Top of Listed entries
/-! ## The way out -/

/-- What a noise bank is apart from the blocks taken from it. -/
def marks (x : Bank) : Bank := { x with blocks := 0, heldRaw := none }

/-- The noise banks are the same, whatever blocks were taken from them. -/
def SameBanks (s t : State) : Prop := ∀ b, marks (bankOf t b) = marks (bankOf s b)

theorem SameBanks.st {s t : State} (h : SameBanks s t) (b : Nat) : (bankOf t b).st = (bankOf s b).st :=
  show (marks (bankOf t b)).st = (marks (bankOf s b)).st by rw [h b]

theorem sameBanks_refl (s : State) : SameBanks s s := fun _ => rfl

theorem sameBanks_trans {s t u : State} (h : SameBanks s t) (h' : SameBanks t u) : SameBanks s u := fun b => (h' b).trans (h b)

theorem sameBanks_of_banks {s t : State} (h : t.banks = s.banks) : SameBanks s t := fun b => by rw [bankOf, bankOf, h]

theorem takeFrom_sameBanks (b : Nat) (s : State) : SameBanks s (takeFrom b s).2 := fun k => by
  have hbanks : (takeFrom b s).2.banks
      = modAt s.banks b fun x => { x with blocks := x.blocks + 1, heldRaw := some (Config.raw s.free) } := by
    simp only [takeFrom, count, drew]
  simp only [bankOf, hbanks]
  simp only [modAt, List.getD_eq_getElem?_getD, List.getElem?_modify]
  cases s.banks[k]? with
  | none => rfl
  | some x =>
    by_cases hk : b = k
    · simp [hk, marks]
    · simp [hk]

theorem takeBlock_sameBanks (s : State) : SameBanks s (takeBlock s).2 := by
  unfold takeBlock
  split
  case h_1 b _ =>
    have h := takeFrom_sameBanks b s
    generalize takeFrom b s = x at h ⊢
    exact h
  case h_2 => exact sameBanks_refl s

theorem takeBlocks_sameBanks (n : Nat) (s : State) : SameBanks s (takeBlocks n s).2 := by
  induction n generalizing s with
  | zero => exact sameBanks_refl s
  | succ n ih =>
    have h := takeBlock_sameBanks s
    unfold takeBlocks
    generalize takeBlock s = x at h ⊢
    exact sameBanks_trans h (ih x.2)

theorem takeSeed_sameBanks (s : State) : SameBanks s (takeSeed s).2 := by
  have h := takeBlocks_sameBanks 2 s
  unfold takeSeed
  generalize takeBlocks 2 s = x at h ⊢
  exact h

theorem reseedLane_sameBanks (n : Nat) (s : State) : SameBanks s (reseedLane n s) := by
  have h := takeSeed_sameBanks s
  unfold reseedLane
  generalize takeSeed s = x at h ⊢
  split
  · exact h
  · exact sameBanks_refl s

theorem seedLanes_sameBanks (s : State) : SameBanks s (seedLanes s) := by
  unfold seedLanes
  refine foldl_keeps (P := SameBanks s) _ _ _ (sameBanks_refl s) fun t n h => ?_
  split
  · exact h
  · exact sameBanks_trans h (reseedLane_sameBanks n t)

theorem startLane_sameBanks (p n : Nat) (s : State) : SameBanks s (startLane p n s) := by
  have h := takeSeed_sameBanks s
  unfold startLane
  generalize takeSeed s = x at h ⊢
  refine sameBanks_trans h (sameBanks_of_banks ?_)
  simp only [laneDomains, setDomain, modLane]

theorem beginTest_sameBanks (p : Nat) (s : State) : SameBanks s (beginTest p s) := by
  unfold beginTest
  split
  · exact sameBanks_trans (startLane_sameBanks _ _ s) (startLane_sameBanks _ _ _)
  · exact sameBanks_of_banks rfl

theorem periodicTest_sameBanks (s : State) : SameBanks s (periodicTest s) := by
  unfold periodicTest
  simp only []
  split
  · exact sameBanks_refl s
  · split
    · exact sameBanks_of_banks (event_banks ..)
    · exact sameBanks_trans (t := { s with sched := { s.sched with rotation := (s.sched.rotation + 1) % 3 } }) (sameBanks_of_banks rfl)
        (beginTest_sameBanks _ _)

theorem runPending_sameBanks (s : State) : SameBanks s (runPending s) := by
  unfold runPending
  split
  · exact sameBanks_trans (t := { s with sched := { s.sched with testPending := false } }) (sameBanks_of_banks rfl) (periodicTest_sameBanks _)
  · exact sameBanks_refl s

/-- A bank that has not failed starts. -/
def startIfSound (t : State) (b : Nat) : State := if (bankOf t b).st = .failed then t else startBank b t

theorem startIfSound_only (t : State) (b : Nat) :
    startIfSound t b = { t with pwr := { t.pwr with domains := (startIfSound t b).pwr.domains }, banks := (startIfSound t b).banks } := by
  unfold startIfSound
  split <;> rfl

theorem bankOf_startIfSound {t : State} {b : Nat} (hb : b < t.banks.length) (k : Nat) :
    bankOf (startIfSound t b) k = if k = b ∧ (bankOf t b).st ≠ .failed then { bankOf t b with st := .starting, retry := false, ready := false }
      else bankOf t k := by
  unfold startIfSound
  by_cases hfailed : (bankOf t b).st = .failed
  · simp [hfailed]
  · rw [if_neg hfailed]
    by_cases hk : k = b
    · subst hk
      rw [if_pos ⟨rfl, hfailed⟩]
      exact DeviceCommands.bankOf_modBank_self hb _
    · rw [if_neg fun h => hk h.1]
      show (modAt t.banks b _).getD k {} = t.banks.getD k {}
      simp [modAt, List.getD_eq_getElem?_getD, Ne.symm hk]

theorem length_startIfSound (t : State) (b : Nat) : (startIfSound t b).banks.length = t.banks.length := by
  unfold startIfSound
  split
  · rfl
  · exact List.length_modify ..

/-- The three banks, each once. -/
theorem startBanks_sts {s : State} (hlen : s.banks.length = 3) {b : Nat} (hb : b < 3) :
    (bankOf ((List.range 3).foldl startIfSound s) b).st = if (bankOf s b).st = .failed then .failed else .starting := by
  have hrange : List.range 3 = [0, 1, 2] := rfl
  rw [hrange, List.foldl_cons, List.foldl_cons, List.foldl_cons, List.foldl_nil,
    bankOf_startIfSound (by rw [length_startIfSound, length_startIfSound]; omega)]
  simp only [bankOf_startIfSound (show 1 < (startIfSound s 0).banks.length by rw [length_startIfSound]; omega),
    bankOf_startIfSound (show 0 < s.banks.length by omega)]
  obtain rfl | rfl | rfl : b = 0 ∨ b = 1 ∨ b = 2 := by omega
  all_goals
    simp
    split <;> simp_all

theorem standby_left {s : State} (hup : powered s = true) (hstandby : s.pwr.standby = true) (hwake : s.pwr.wake = true) (hheld : s.held = [])
    (hlen : s.banks.length = 3) :
    To .standbyExit s fun t =>
      t.pwr.standby = false ∧ t.pwr.wake = false ∧ t.nv = s.nv
        ∧ ∀ b, b < 3 → (bankOf t b).st = if (bankOf s b).st = .failed then .failed else .starting := by
  generalize hs1 : { s with pwr := { s.pwr with standby := false, wake := false, domains := s.pwr.domains.mapIdx (wakeDomain s) } } = s1
  generalize hs2 : (List.range 3).foldl startIfSound s1 = s2
  have honly2 : LaneOnly s1 s2 := by
    rw [← hs2]
    refine foldl_keeps (P := LaneOnly s1) _ _ _ (laneOnly_refl s1) fun t b h => laneOnly_trans h ?_
    rw [LaneOnly, startIfSound_only]
  have hleave : leaveStandby s = runPending (event 0x010C 0 (seedLanes s2)) := by
    subst hs1 hs2
    rfl
  have hlane : LaneOnly s1 (leaveStandby s) := by
    rw [hleave]
    exact runPending_lane (event_lane (seedLanes_lane honly2) _ _)
  have hbanks : SameBanks s2 (leaveStandby s) := by
    rw [hleave]
    exact sameBanks_trans (seedLanes_sameBanks s2) (sameBanks_trans (sameBanks_of_banks (event_banks ..)) (runPending_sameBanks _))
  have hsts : ∀ b, b < 3 → (bankOf s2 b).st = if (bankOf s b).st = .failed then .failed else .starting := fun b hb => by
    rw [← hs2, startBanks_sts (by rw [← hs1]; exact hlen) hb, ← hs1]
    rfl
  have hone : s1.held = [] ∧ s1.nv = s.nv ∧ s1.pwr.standby = false ∧ s1.pwr.wake = false := by
    subst hs1
    exact ⟨hheld, rfl, rfl, rfl⟩
  obtain ⟨hheld1, hnv1, hstandby1, hwake1⟩ := hone
  have hexec : exec .standbyExit s = .next (serveHeld (settle s (leaveStandby s))) := if_pos (by rw [hup, hstandby, hwake]; rfl)
  generalize leaveStandby s = u at *
  have hserve : serveHeld (settle s u) = settle s u := by
    have hnone : (settle s u).held = [] := hlane.held.trans hheld1
    generalize settle s u = v at hnone
    unfold serveHeld
    rw [hnone, List.foldl_nil, ← hnone]
  rw [hserve] at hexec
  refine to_of_eq hexec ⟨hlane.standby.trans hstandby1, hlane.wake.trans hwake1, hlane.nv.trans hnv1, fun b hb => ?_⟩
  rw [← hsts b hb, ← hbanks.st b]
  rfl

/-- Settles O13. -/
theorem standbyIsEnteredAndLeft : Obligations.StandbyIsEnteredAndLeft := by
  intro s
  exact ⟨fun r h => ⟨standby_entered h, standby_waits h⟩, standby_left⟩

end Sys2Proof.Standby
end

section
/-! # A failed start test of a lane that its own slot names (O35)

The obligation's clause on a lane that fails its start test has no premise that the slot does not name that lane already, as the clause
on a rotation has. Where it does, and the slot drains for its test, the failed lane is marked DRAINING with the pair. -/
namespace Sys2Proof.LaneTests
open Sys2Proof Sys2Proof.Machine

/-- Three slots in service; slot 0 names lanes 1 and 2, and lanes 0 and 1 start for it. -/
def startingLaneNamed : State :=
  { State.reset with
    lanes := [{ st := .starting, forSlot := some 0 }, { st := .starting, forSlot := some 0 }, {}, {}, {}, {}, {}, {}]
    slots := [{ inService := true, l0 := 1, l1 := 2 }, { inService := true }, { inService := true }] }

/-- The state of lane 1 after an outcome. -/
def laneOneOf : Host.Outcome State Fault Refusal → Option LaneSt
  | .next t => some (laneOf t 1).st
  | _ => none

theorem laneStartTestDone_drains_laneOne : laneOneOf (exec (.laneStartTestDone 0 true false) startingLaneNamed) = some .draining := by
  decide +kernel

/-- Refutes O35: in `startingLaneNamed` lane 1 fails its start test, and slot 0, which names it, drains for its own test. -/
theorem not_laneTestsRotateAndDecide : ¬ Obligations.LaneTestsRotateAndDecide := by
  intro h
  obtain ⟨-, -, hfails⟩ := h.1 0 0 1 startingLaneNamed rfl rfl (by decide) (by decide) (by decide) (by decide) (by decide) rfl
  obtain ⟨t, ht, hfailed, -⟩ := hfails
  have hst := laneStartTestDone_drains_laneOne
  rw [ht] at hst
  have hdraining : (laneOf t 1).st = .draining := Option.some.inj hst
  exact absurd (hfailed.symm.trans hdraining) (by decide)

end Sys2Proof.LaneTests
end

section
/-! # Noise banks start, calibrate, are suspended and return (O36) -/
namespace Sys2Proof.NoiseBanks
open Sys2Proof Sys2Proof.Machine Sys2Proof.Told Sys2Proof.LaneWork Sys2Proof.Standby Sys2Proof.TamperResponse
open Sys2Proof.DeviceCommands (bankOf_modBank_self)

/-! ## One bank -/

theorem bankOf_modBank_ne {b c : Nat} (h : c ≠ b) (f : Bank → Bank) (s : State) : bankOf (modBank b f s) c = bankOf s c := by
  simp [bankOf, modBank, modAt, List.getD_eq_getElem?_getD, Ne.symm h]

theorem bankOf_congr {s t : State} (h : t.banks = s.banks) (c : Nat) : bankOf t c = bankOf s c := by rw [bankOf, bankOf, h]

theorem bankOf_settle (s u : State) (c : Nat) : bankOf (settle s u) c = bankOf u c := bankOf_congr (settle_banks ..) c

theorem bankOf_event (code arg : Nat) (s : State) (c : Nat) : bankOf (event code arg s) c = bankOf s c := bankOf_congr (event_banks ..) c

theorem bankOf_calibrate {b : Nat} {s : State} (h : b < s.banks.length) :
    bankOf (calibrate b s) b = { bankOf s b with st := .calibrating, deferred := false, ready := false, heldRaw := none } :=
  bankOf_modBank_self h _

theorem bankOf_calibrate_ne {b c : Nat} (h : c ≠ b) (s : State) : bankOf (calibrate b s) c = bankOf s c := bankOf_modBank_ne h _ s

theorem eq_of_marks {x y : Bank} (h : marks x = marks y) : x = { y with blocks := x.blocks, heldRaw := x.heldRaw } := by
  cases x
  cases y
  simpa [marks] using h

/-! ## What follows a change of the banks -/

theorem beginRebuild_sameBanks (p : Nat) (s : State) : SameBanks s (beginRebuild p s) := by
  unfold beginRebuild
  simp only []
  split
  · exact sameBanks_trans (t := modSlot p (fun x => { x with rebuilding := true }) s) (sameBanks_of_banks rfl)
      (sameBanks_trans (startLane_sameBanks _ _ _) (startLane_sameBanks _ _ _))
  · exact sameBanks_of_banks rfl

theorem rebuildSlots_sameBanks (s : State) : SameBanks s (rebuildSlots s) := by
  unfold rebuildSlots
  refine foldl_keeps (P := SameBanks s) _ _ _ (sameBanks_refl s) fun t p h => ?_
  simp only []
  split
  · split
    · exact sameBanks_trans h (beginRebuild_sameBanks p t)
    · split
      · exact sameBanks_trans h (sameBanks_of_banks rfl)
      · exact h
  · exact h

theorem freshWraps_sameBanks (s : State) : SameBanks s (freshWraps s) := by
  unfold freshWraps
  simp only []
  split
  · generalize hs1 : ({ s with keys := _ } : State) = s1
    have hfirst : SameBanks s s1 := sameBanks_of_banks (by rw [← hs1])
    have ha := takeSeed_sameBanks s1
    generalize takeSeed s1 = a at ha ⊢
    have hb := takeSeed_sameBanks a.2
    generalize takeSeed a.2 = b at hb ⊢
    exact sameBanks_trans hfirst (sameBanks_trans ha hb)
  · exact sameBanks_of_banks rfl

theorem engineKeys_sameBanks (s : State) : SameBanks s (engineKeys s) := by
  unfold engineKeys
  simp only []
  split
  · have ha := takeBlocks_sameBanks 4 s
    generalize takeBlocks 4 s = a at ha ⊢
    have hb := takeSeed_sameBanks a.2
    generalize takeSeed a.2 = b at hb ⊢
    exact sameBanks_trans ha hb
  · exact sameBanks_refl s

theorem engineKeys_nv (s : State) : (engineKeys s).nv = s.nv := by
  unfold engineKeys
  simp only []
  split
  · have ha : (takeBlocks 4 s).2.nv = s.nv := by rw [takeBlocks_only]
    generalize takeBlocks 4 s = a at ha ⊢
    have hb : (takeSeed a.2).2.nv = a.2.nv := by rw [takeSeed_only]
    generalize takeSeed a.2 = b at hb ⊢
    exact hb.trans ha
  · rfl

theorem drawWaiting_keeps (s : State) : SameBanks s (drawWaiting s) ∧ (drawWaiting s).nv = s.nv := by
  have hwraps : SameBanks s (if s.keys.root.isSome && !s.keys.wrapSet && !s.tamper.t3 then freshWraps s else s)
      ∧ (if s.keys.root.isSome && !s.keys.wrapSet && !s.tamper.t3 then freshWraps s else s).nv = s.nv := by
    split
    · exact ⟨freshWraps_sameBanks s, by rw [freshWraps_only]⟩
    · exact ⟨sameBanks_refl s, rfl⟩
  unfold drawWaiting
  simp only []
  generalize (if s.keys.root.isSome && !s.keys.wrapSet && !s.tamper.t3 then freshWraps s else s) = s1 at hwraps ⊢
  split
  · exact hwraps
  · exact ⟨sameBanks_trans hwraps.1 (engineKeys_sameBanks s1), (engineKeys_nv s1).trans hwraps.2⟩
Bottom of Listed entries
Exercise goal
For an answer, give a copy of every line in the listing that holds the word "show".

Answer area
  show (marks (bankOf t b)).st = (marks (bankOf s b)).st by rw [h b]
      show (modAt t.banks b _).getD k {} = t.banks.getD k {}
  simp only [bankOf_startIfSound (show 1 < (startIfSound s 0).banks.length by rw [length_startIfSound]; omega),
    bankOf_startIfSound (show 0 < s.banks.length by omega)]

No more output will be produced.